Fleck went on: "When you realise you made a blunder that lost a billion-dollar mission, a flagship mission of ESA and NASA... I saw people age in those 15 minutes by 10 years."

Fleck recalled the first meeting with NASA and ESA the following morning, where the situation was assessed. He recalled a pair of senior NASA engineers simply saying "forget it" before leaving the room. The spacecraft was surely lost.

Joe Gurman, Fleck's NASA counterpart, told us: "There was certainly a feeling among NASA management and people here familiar with similar incidents on earlier missions that we had at best a ghost of a chance at recovering SOHO."

Both Gurman and Fleck paid tribute to Dr Roger Bonnet [esa.int], ESA's Director of Scientific Programmes from 1983 to 2001, who championed the recovery efforts.
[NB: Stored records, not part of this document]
/-- One element of a Stipple opcode (Table 6.3), on a word of width w. -/
def StipKind.elem (kind : StipKind) (m : Modulus) (w a b c : Nat) : Nat :=
  match kind with
  | .madd => m.add a b
  | .msub => m.sub a b
  | .mneg => m.sub 0 a
  | .mmul => m.mul a b
  | .mmad => m.add (m.mul a b) c
  | .mmsb => m.sub c (m.mul a b)
  | .resc => m.mul (m.sub a b) c
  | .red => correct a m.q
  | .move => a
  | .digit =>
    let sh := a / 2 ^ (b % 64)
    if w < b / 64 % 64 then sh else sh % 2 ^ (b / 64 % 64)

/-- One lane: a container, each half of it in M18 (R36). -/
def StipKind.lane (kind : StipKind) (m18 : Bool) (m : Modulus) (a b c : W36) : W36 :=
  if m18 then
    let h := fun (x : W36) => x.toNat % 2 ^ 18
    let g := fun (x : W36) => x.toNat / 2 ^ 18
    BitVec.ofNat 36 (kind.elem m 18 (h a) (h b) (h c) + kind.elem m 18 (g a) (g b) (g c) * 2 ^ 18)
  else BitVec.ofNat 36 (kind.elem m 36 a.toNat b.toNat c.toNat)

/-- What one row of a group gives in one cell: the new row of the enabled lanes unless a source was poisoned, that a source was, and that
the poison of a fully masked row was suppressed. -/
def Chip.stipRow (s : Chip) (r : Run) (cn now g j : Nat) (o : StipOp) : Chip × Option Row × Bool × Bool :=
  let mask := rowMask o.mask j
  let x := 4 * g + j
  let bcastB := o.bcast.isSome && o.kind.sources == 2
  let bcastC := o.bcast.isSome && o.kind.sources == 3
  let readsB := decide (2 ≤ o.kind.sources) && !bcastB
  let readsC := decide (3 ≤ o.kind.sources) && !bcastC
  if mask = 0 then
    let p := ((s.cell cn).pad.settle now).poison
    let hit := (o.tapGroup.isNone && p.contains (o.rowA + x)) || (readsB && p.contains (o.rowB + x))
      || (readsC && p.contains (o.rowC + x))
    (s, none, false, hit)
  else
    let (s, a, pa) := match o.tapGroup with
      | some t =>
        let group := (s.cell cn).press.tap[t + g]?.getD {}
        let early := group.next.any fun n => decide (now < n.1)
        (if early then s.hazard r 1 cn o.bundle else s, (group.at now)[j]?.getD 0, false)
      | none => s.readPad r cn (o.rowA + x) now o.bundle mask
    let (s, b, pb) := if readsB then s.readPad r cn (o.rowB + x) now o.bundle mask else (s, 0, false)
    let (s, c, pc) := if readsC then s.readPad r cn (o.rowC + x) now o.bundle mask else (s, 0, false)
    if pa || pb || pc then (s, none, true, false)
    else
      let bv := fun k => if bcastB then o.bcast.getD 0 else container b k
      let cv := fun k => if bcastC then o.bcast.getD 0 else container c k
      (s, some (rowOf ((List.range 8).map fun k => o.kind.lane o.m18 o.modulus (container a k) (bv k) (cv k))), false, false)

/-- The four rows of a group in one cell. -/
def Chip.stipRows (s : Chip) (r : Run) (cn now : Nat) (o : StipOp) : Chip × List (Option Row) × Bool × List Nat :=
  (List.range 4).foldl (fun a j =>
    let (t, rows, bad, sup) := a
    let (t, v, b, sp) := t.stipRow r cn now o.done j o
    (t, rows ++ [v], bad || b, if sp then sup ++ [j] else sup)) (s, [], false, [])

/-- The cycle of the next group of a Stipple instruction. -/
def StipOp.dueAt (o : StipOp) : Nat := o.start + o.done

/-- The Stipple instruction with groups that comes next in the cells, for a run: the one that is due first. -/
def Chip.stipHead (s : Chip) (i : Issuer) : Option StipOp :=
  i.cells.foldl (fun (best : Option StipOp) cn =>
    match (s.cell cn).stip.queue.find? fun o => o.count != 0 with
    | some o =>
      if o.run != i.run then best
      else if best.any fun b => decide (b.dueAt ≤ o.dueAt) then best else some o
    | none => best) none

/-- The reads of the group that is due in every cell: what each gives, the cells that read poison with their bundles, the rows suppressed
(R168, R169). -/
def Chip.stipReadAll (s : Chip) (i : Issuer) (r : Run) (due : Nat) :
    Chip × List (Nat × StipOp × List (Option Row)) × List (Nat × Nat) × List Nat :=
  i.cells.foldl (fun acc cn =>
    let (t, out, bad, sup) := acc
    match (t.cell cn).stip.queue with
    | [] => acc
    | o :: _ =>
      if o.run != i.run || o.dueAt != due then acc
      else
        let (t, rows, b, sp) := t.stipRows r cn due o
        (t, out ++ [(cn, o, rows)], if b then bad ++ [(cn, o.bundle)] else bad, sp.foldl (fun l j => sinsert j l) sup)) (s, [], [], [])

/-- The writes of a group in one cell, and the queue after it. -/
def Chip.stipWrite (s : Chip) (r : Run) (due : Nat) (x : Nat × StipOp × List (Option Row)) : Chip :=
  let (cn, o, rows) := x
  let s := rows.zipIdx.foldl (fun (t : Chip) v =>
    match v.1 with
    | some d => t.writePad r cn (o.rowD + 4 * o.done + v.2) (due + o.kind.latency - 1) 7 (rowMask o.mask v.2) d false o.bundle
    | none => t) s
  s.updCell cn fun c => { c with stip := { c.stip with
    queue := if o.count ≤ o.done + 1 then c.stip.queue.drop 1 else { o with done := o.done + 1 } :: c.stip.queue.drop 1 } }

/-- A Stipple instruction stops the plan on a poisoned row: it writes no row from that read onward (R177). -/
def Chip.stipFault (s : Chip) (i : Issuer) (due cn bundle : Nat) : Chip :=
  (s.updCells i.cells fun _ c =>
    match c.stip.queue with
    | o :: rest => if o.run == i.run && o.dueAt == due then { c with stip := { c.stip with queue := rest } } else c
    | [] => c).faultPlan i.run .poison cn bundle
"He was like a true leader," recalled Fleck. "'You bring me back my mission; you tell me what you need to do it and I will make it available.'"

Bonnet's support proved essential for the team's morale and he ensured extra ESA resources were made available to rescue SOHO.

Gurman agreed, telling us that as well rallying the troops with an insistence that the mission would be recovered, "[Bonnet] backed that determination with a major commitment of really top-notch ESA and contractor engineers."

NASA would eventually commit engineering time as well, but as Gurman observed: "It was really ESA that took the lead."

Recovery

For those following at the time (including this hack), the recovery of SOHO was a gripping saga documented by newfangled blogging technology.

The Flight Operations Team continued to uplink commands via NASA's Deep Space Network in the hope of getting a response from the spacecraft, but were met with silence. Engineers speculated that SOHO's solar panels might be edge-on to the Sun so not generating power, and as the spacecraft's orbit progressed, the Sun might illuminate the arrays and bring the probe back to life.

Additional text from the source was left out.